Geographic Distribution
The disease is endemic in Africa, the Middle East, the Indian
subcontinent, and much of Asia.
A goat-pox-like disease was reported in the western United States
(15), but no attempt was made to indentify the agent with a reference serum against SGPV.
Serum samples from animals representing the affected group of goats were submitted to the
Foreign Animal Disease Diagnostic Laboratory (FADDL) at Plum Island, NY, and tested for
antibody to SGPV; no antibodies were found against SGPV. The serums were not tested for
antibodies to bovid herpesvirus 2 or contagious ecthyma at the FADDL. Unfortunately, the
viral isolate was not available for study. It is conclusive that what was reported in the
literature was not goat pox.
Transmission
Contact is the main means of transmission of SGPV. Inhalation of
aerosols from acutely affected animals, aerosols generated from dust contaminated from pox
scabs in barns and night holding areas, and contact through skin abrasions either by
fomites or by direct contact are the natural means of transmitting SGPV. Insect
transmission is possible. The virus can cause infection experimentally by intravenous,
intradermal, intranasal, or subcutaneous inoculation.
Incubation Period
Under field conditions, the incubation of SGP is between 4 and 8
days. Experimentally, the first sign (fever) may appear within 3 to 5 days after
inoculation. The course of the disease is 4 to 6 weeks with various stages of pox lesions
present at the same time. Full recovery may take up to 3 months.
Clinical Signs
Sheep and goat pox virus may cause subclinical infection; clinical
cases vary from mild to severe (3). The course of the disease in sheep and goats is
similar. The first signs may include fever, depression, conjunctivitis, lacrimation, and
rhinitis. Within a few days of the prodromal signs, pox lesions develop in the skin. These
are more easily observed on the wool-free or hair-free parts of the body such as the
perineum, inguinal area, scrotum, udder, axilla, and muzzle. Lesions do occur in wooled or
haired skin. Generally, more severe (extensive) skin lesions correlate with more severe
illness. The skin lesion first appears as an erythematous area (macula).

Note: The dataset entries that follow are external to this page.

-- ==== Sys2Proof/Certificates/Slice0/Obligations.lean ====
section
/-!
DEFINITION. The statements for the provers. A statement over every state is a statement over every
`LAYOUT`, since the table is a field of State; where it needs an admissible table, it says so.
-/

open Sys2Proof Sys2Proof.Machine

/-! ## Operands -/

/-- 41_field_decoders.md R86: SEXT16 by its normative form, its range, its output as the bits of a wider
signed register, the temperature register's bits, the corner cases, and the sign's independence of the
low byte. -/
def Obligations.Sext16WidensTwosComplement : Prop :=
  (∀ v : Half,
    (v.getLsbD 15 = false → sext16 v = (v.toNat : Int)) ∧
    (v.getLsbD 15 = true → sext16 v = (v.toNat : Int) - 65536) ∧
    -32768 ≤ sext16 v ∧ sext16 v ≤ 32767 ∧
    (∀ W, 16 ≤ W → ∀ k, k < W →
      (BitVec.ofInt W (sext16 v)).getLsbD k = if k < 16 then v.getLsbD k else v.getLsbD 15) ∧
    BitVec.ofInt 16 (sext16 v) = v) ∧
  (∀ hi lo : Byte, sext16 (be16 hi lo) < 0 ↔ 128 ≤ hi.toNat) ∧
  sext16 0x0000 = 0 ∧ sext16 0x7FFF = 32767 ∧ sext16 0x8000 = -32768 ∧ sext16 0x8001 = -32767 ∧
  sext16 0xFFFF = -1 ∧ sext16 0x00FF = 255 ∧ sext16 0xFF38 = -200

/-! ## Encoding -/

/-- Decoding an encoded record gives the record and leaves the bytes after it, for every admissible
table (30_encoding.md R53, R65, R68). -/
def Obligations.DecodeOfEncodeIsTheRecord : Prop :=
  ∀ (L : Layout) (i : Instr) (rest : List Byte), L.admissible = true → i.wellFormed L = true →
    decode L (encode L i ++ rest) = .record i rest

/-- A decoded record is a record of the table, and its encoding is the bytes it was read from
(30_encoding.md R68). -/
def Obligations.EncodeOfDecodeIsTheBytes : Prop :=
  ∀ (L : Layout) (i : Instr) (bytes rest : List Byte), L.admissible = true →
    decode L bytes = .record i rest → i.wellFormed L = true ∧ bytes = encode L i ++ rest

/-- Every line of the stream notation but `RAW` assembles to one whole record of the table, and
disassembling an assembled stream gives back its lines (30_encoding.md R68). That a raw byte which has a
name comes back as its named line, and a line in named form as itself, is the model's choice between R67
and R68 (notes/assumptions/21.md). -/
def Obligations.StreamNotationIsOneToOne : Prop :=
  ∀ L : Layout, L.admissible = true →
    (∀ line : Line, line.isRecord = true → line.inRange L = true →
      ∃ e, IsRecordOf L e (line.bytes L)) ∧
    (∀ lines : List Line,
      (∀ line ∈ lines, line.isRecord = true ∧ line.inRange L = true) →
      disassemble L (assemble L lines) = some (lines.map Line.byName)) ∧
    (∀ lines : List Line,
      (∀ line ∈ lines, line.isRecord = true ∧ line.inRange L = true ∧ line.named = true) →
      disassemble L (assemble L lines) = some lines)

/-- 30_encoding.md R58 and 40_dispatch.md R70: `lookup` answers the first entry in table order with the
identifier, and none exactly where no entry has it. -/
def Obligations.LookupIsFirstMatch : Prop :=
  ∀ (L : Layout) (t : Byte),
    (∀ e, L.lookup t = some e ↔
      ∃ k : Nat, L[k]? = some e ∧ e.id = t ∧ ∀ j, j < k → ∀ e' : Entry, L[j]? = some e' → e'.id ≠ t) ∧
    (L.lookup t = none ↔ ∀ e ∈ L, e.id ≠ t)

/-- 30_encoding.md R61: under an admissible table 227 byte values are illegal tags, 0x20 among them, and
each of them makes the step raise `UnrecognizedTag`; under the reference table (PRESUMED, log entry 1)
the legal tags are 0x01 to 0x1C and 0x3D. -/
def Obligations.IllegalTagsAreCounted : Prop :=
  (∀ L : Layout, L.admissible = true →
    ((List.range 256).filter (fun n => L.lookup (BitVec.ofNat 8 n) = none)).length = 227 ∧
    L.lookup 0x20 = none) ∧
  (∀ (s : State) (t : Byte), s.status = .busy → s.memRead s.cur = some t → s.layout.lookup t = none →
    step s = .next (s.raise .unrecognizedTag s.cur t none)) ∧
  (∀ t : Byte, layoutRef.lookup t ≠ none ↔ (1 ≤ t.toNat ∧ t.toNat ≤ 0x1C) ∨ t.toNat = 0x3D)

This lesion
progress to a raised, slightly blanched lesion that presents erythema with edema in the
central part of the lesion (papule) (Fig. 103).
Pox lesions with a transudate, representing the vesicular stage of the lesion, may be
noted, but rarely is there any gross vesicle in the skin. The center of the lesion then
becomes depressed and gray (necrotic) and is surrounded by an area of hyperemia (Fig. 104). Late in the course of the
disease (2 to 4 weeks after the first signs), the lesion become dry, and a scab forms (Fig. 105). A characteristic feature of a
pox lesion is that lesions involve the entire epidermis and dermis and penetrate into the
subcutaneous tissue; it feels like a nodule. Depending on the severity of the skin lesion,
there may be a scar, an area devoid of wool or hair, after the lesion heals. Secondary
bacterial infection may complicate the healing process. The muzzle may be swollen, and the
nares and oral mucosa may have extensive lesions. In many cases, pneumonia may occur with
labored breathing and a respiratory rate approaching 90 per minute. Depression, anorexia,
and emaciation are common and may persist. Nervous signs may occur, but how these are
related to the SGPV infection is not clear.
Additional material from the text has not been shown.